Еще ранним утром, когда было темно, но уличную иллюминацию административного центра уже погасили, дабы не вводить в ярость бережливое начальство, к тому времени выбравшееся из теплых пуховых постелей, умывшееся горячей водой, которую всю ночь грели на кухонных плитах в соседних апартаментах, а потом подавали в специальную подсоединенную к крану трубку, моля бога, чтобы им (то есть начальству) не пришла в голову мысль принять нечто более существенное, чем душ, да не в одиночку, а с личными секретаршами, не расстающимися с диктофонами, карандашами и противозачаточными таблетками, из-за чего воды могло бы не хватить, так как газовики опять не подогнали лишнюю цистерну, а электрики опять прозевали замыкание, а подобные мелочи могли бы натолкнуть начальство на более глубокие думы и широкие обобщения на тему счастья народного и тогда уж точно пришлось бы в срочной спешке готовить танковый кортеж, проводить сплошную зачистку города, красить уцелевшие фронтоны домов, вставлять в них окна, гримировать нищих под работяг-многостаночников, давать заводские гудки в чаще разросшегося леса и подвешивать к небу разноцветные лампочки… так вот, в это безвременье предрассветной тишины и бессилия все они собрались почти на самом верху казначейства в квадратном помещении, опоясанное сплошной лентой затемненных громадных окон от пола до потолка, с таким же квадратным столом с торчащими микрофонами и хаотично расставленными стульями.

Максим стоял у наклонной плоскости холодного стекла, сцепив пальцы за спиной и прижавшись к окну лбом, как будто пытался выдавить долгим напором прочь из пластиковой синей рамы на улицу и впустить внутрь ледяной разряженный воздух двухкилометровой высоты над уровнем моря. Зачем вообще нужны здесь окна было непонятно — они не открывались, а под воздействием света становились еще более темными, отчего и так дрянная черно-белая, размазанная картинка города, к ее оправданию надо сказать — достаточно хорошо скрывавшая (или наоборот — выделявшая) все его основные недостатки, если, конечно, были и неосновные, и, может быть, даже достоинства, в чем Максим очень сомневался, эта фотография еще больше засвечивалась и становилась полностью непроницаемой для внешних и внутренних взоров.
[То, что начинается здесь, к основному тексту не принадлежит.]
/-- SAMPLE_INSTANT in RUNNING: on each axis a residual of 8,000,000 or more in magnitude is a clip, which the VFE counts with its
sign and the second notes with CLIP; another adds compensation plus the scaled residual to the axis sum. A repeated instant, a
PASSED second, an earlier second and another epoch discard the sample. A sample of a later second first closes the OPEN second, or
leaves the PASSED one, and opens its own, without ageing the held correction temperature. The command takes the waiting notice of
its instant, or makes the count that passes the instant's tick; one that is neither changes nothing but the residual counts on the
pins (the model's choice, log 6). In a state other than RUNNING and RETUNING the instant forms no sample. -/
def Obligations.SampleAccumulates : Prop :=
  (∀ (s : State) (k : Instant) (r : Axes (BitVec 24)), s.powered = true → s.instants = [] →
      instantPassed s.tb.tick (countTb s.tb).tick ≠ some k →
      exec (.sampleInstant k r) s = .next { s with pins := { s.pins with residual := r } })
    ∧ ∀ (s : State) (k : Instant) (r : Axes (BitVec 24)) (tb : TB), s.powered = true →
      (s.instants = [⟨k, s.tb.second, s.tb.epoch⟩] ∧ tb = s.tb)
        ∨ (s.instants = [] ∧ instantPassed s.tb.tick (countTb s.tb).tick = some k ∧ tb = countTb s.tb) →
      (s.vfe.state ≠ .running → s.vfe.state ≠ .retuning →
        exec (.sampleInstant k r) s = .next { s with
          pins := { s.pins with residual := r }
          tb := tb
          instants := [] })
      ∧ ∀ (clips : Axis → Bool) (value : Axis → Int) (count : Nat) (noted : VFE) (ahead : Int),
        s.vfe.state = .running → s.vfe.clipped ≤ 65535 →
        (∀ a, clips a = decide (8000000 ≤ (axisGet r a).toInt.natAbs)) →
        (∀ a, value a = (axisGet s.vfe.settings a).coarse * axisGet s.sul.image.coarseStep a
          + (axisGet s.vfe.settings a).fine * axisGet s.sul.image.fineStep a
          + roundDiv ((axisGet r a).toInt * axisGet s.sul.image.gain a) 65536) →
        (∀ a, (value a).natAbs < 2 ^ 31) →
        count = (clips .x).toNat + (clips .y).toNat + (clips .z).toNat →
        noted = { s.vfe with lastClip := noted.lastClip, clipped := min 65535 (s.vfe.clipped + count) } →
        (∀ a, axisGet noted.lastClip a
          = if clips a then some (if (axisGet r a).toInt < 0 then .negative else .positive) else axisGet s.vfe.lastClip a) →
        ahead = (s.tb.second - s.re.second).toInt →
        (s.re.isOpen = true → s.re.second = s.tb.second → s.re.epoch = s.tb.epoch → k ∉ s.re.taken →
          (∀ a, (sumValue (axisGet s.re.sums a)).natAbs < 2 ^ 46) →
          ∃ sums : Axes Sum48, exec (.sampleInstant k r) s = .next { s with
              pins := { s.pins with residual := r }
              tb := tb
              instants := []
              vfe := noted
              re := { s.re with
                taken := s.re.taken ++ [k]
                sums := sums
                n := axesOf (fun a => axisGet s.re.n a + (!clips a).toNat)
                clipped := axesOf (fun a => axisGet s.re.clipped a + (clips a).toNat)
                sticky := { s.re.sticky with clip := s.re.sticky.clip || decide (count ≠ 0) } } }
            ∧ ∀ a, sumValue (axisGet sums a)
                = sumValue (axisGet s.re.sums a) + (if clips a then 0 else value a))
        ∧ (s.re.epoch ≠ s.tb.epoch ∨ ahead < 0
            ∨ (s.re.second = s.tb.second ∧ (s.re.isOpen = false ∨ k ∈ s.re.taken)) →
          exec (.sampleInstant k r) s = .next { s with
            pins := { s.pins with residual := r }
            tb := tb
            instants := []
            vfe := noted })
        ∧ (s.re.epoch = s.tb.epoch → 0 < ahead →
          ∃ t, exec (.sampleInstant k r) s = .next t
            ∧ t.pins = { s.pins with residual := r } ∧ t.tb = tb ∧ t.instants = []
            ∧ t.re.second = s.tb.second ∧ t.re.epoch = s.re.epoch
            ∧ (t.re.isOpen = true ↔ ∀ x ∈ t.rs.seconds, ¬ (x.epoch = s.re.epoch ∧ x.second = s.tb.second))
            ∧ (t.re.isOpen = true → t.re.taken = [k] ∧ t.re.blanked = ⟨0, 0, 0⟩
                ∧ t.re.sticky = { StickyFlags.clear with
                    clip := decide (count ≠ 0)
                    retuned := t.re.sticky.retuned }
                ∧ ∀ a, axisGet t.re.n a = (!clips a).toNat ∧ axisGet t.re.clipped a = (clips a).toNat
                    ∧ sumValue (axisGet t.re.sums a) = (if clips a then 0 else value a))
            ∧ (t.re.isOpen = false → t.re.taken = [] ∧ ∀ a, axisGet t.re.n a = 0 ∧ axisGet t.re.clipped a = 0)
            ∧ (s.re.isOpen = false → t.re.held = s.re.held)
            ∧ (s.re.isOpen = true → t.re.held = s.re.held ∨ ∃ v c, t.re.held = some ⟨v, c, 0⟩)
            ∧ ∀ key : SecondRecord → Sequence × Epoch × Second, key = (fun x => (x.sequence, x.epoch, x.second)) →
                (s.re.isOpen = false → t.rs.seconds.map key = s.rs.seconds.map key)
                ∧ (s.re.isOpen = true → t.rs.seconds.map key
                    = (s.rs.seconds.drop (if 1024 ≤ s.rs.seconds.length then 1 else 0)).map key
                      ++ [(nextSequence (newestSecond s.rs), s.re.epoch, s.re.second)]))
Собственно поэтому здесь имелось столько ламп, гроздьями висящих под низким потолком, как пчелиные рои, и задевающие Максима по макушке, отчего он и перестал слоняться из угла в угол, а выбрал место посвободней для полного выпрямления скрюченной спины и бодал стекло, то ли опять же от нечего делать, то ли проверяя один из динамических постулатов — если на что-то очень долго давить, то оно обязательно сдвинется с места, а учитывая, что он не очень напрягался, то заметных подвижек следовало ожидать ни как не ранее, чем через пару тысячелетий.

Максима это не волновало — он мог позволить себе ждать и жить очень-очень много лет, только вот стоит ли? Стоит ли жизнь того, чтобы в полном безразличии ждать, когда Павел Антонович и Вика перестанут совещаться с человеком, которого Максим сюда и… ну, спровадил, и кого ему слушать надоело, ведь дело было прозрачное, как это окно, оставались лишь небольшие детальки, возможно кому-то и интересные, но только не ему.

Нечленораздельный шепот за спиной стих, запикали клавиши, раздалась еще более нечленораздельная возня, заработали приводные механизмы, ощутимо потянуло дымком, как от подгоревшего шашлыка, раздался хлопок, и все на некоторое время стихло. Максиму надоело стоять, да и спать в таком положении неудобно, он оторвался от гладкой опоры, на которой осталось жирный отпечаток лба с различимыми прожилками морщин, словно какой-то великан оставил здесь дактилоскопический оттиск, расцепил пальцы, растер лоб, наверняка теперь красный и помятый, потерся щетинистой щекой о плечо, избавляясь на недолгое время от зуда отрастающей бороды, и пошел вдоль стола, придерживаясь одной рукой за его полированный край, прочерчивая в пыли четыре зеркальных полоски, а другой ведя по окну, очень напоминая человека, встретившего старинного приятеля, и теперь идущего ему навстречу с распростертыми объятиями, только почему-то чересчур медленно для столь радостного события.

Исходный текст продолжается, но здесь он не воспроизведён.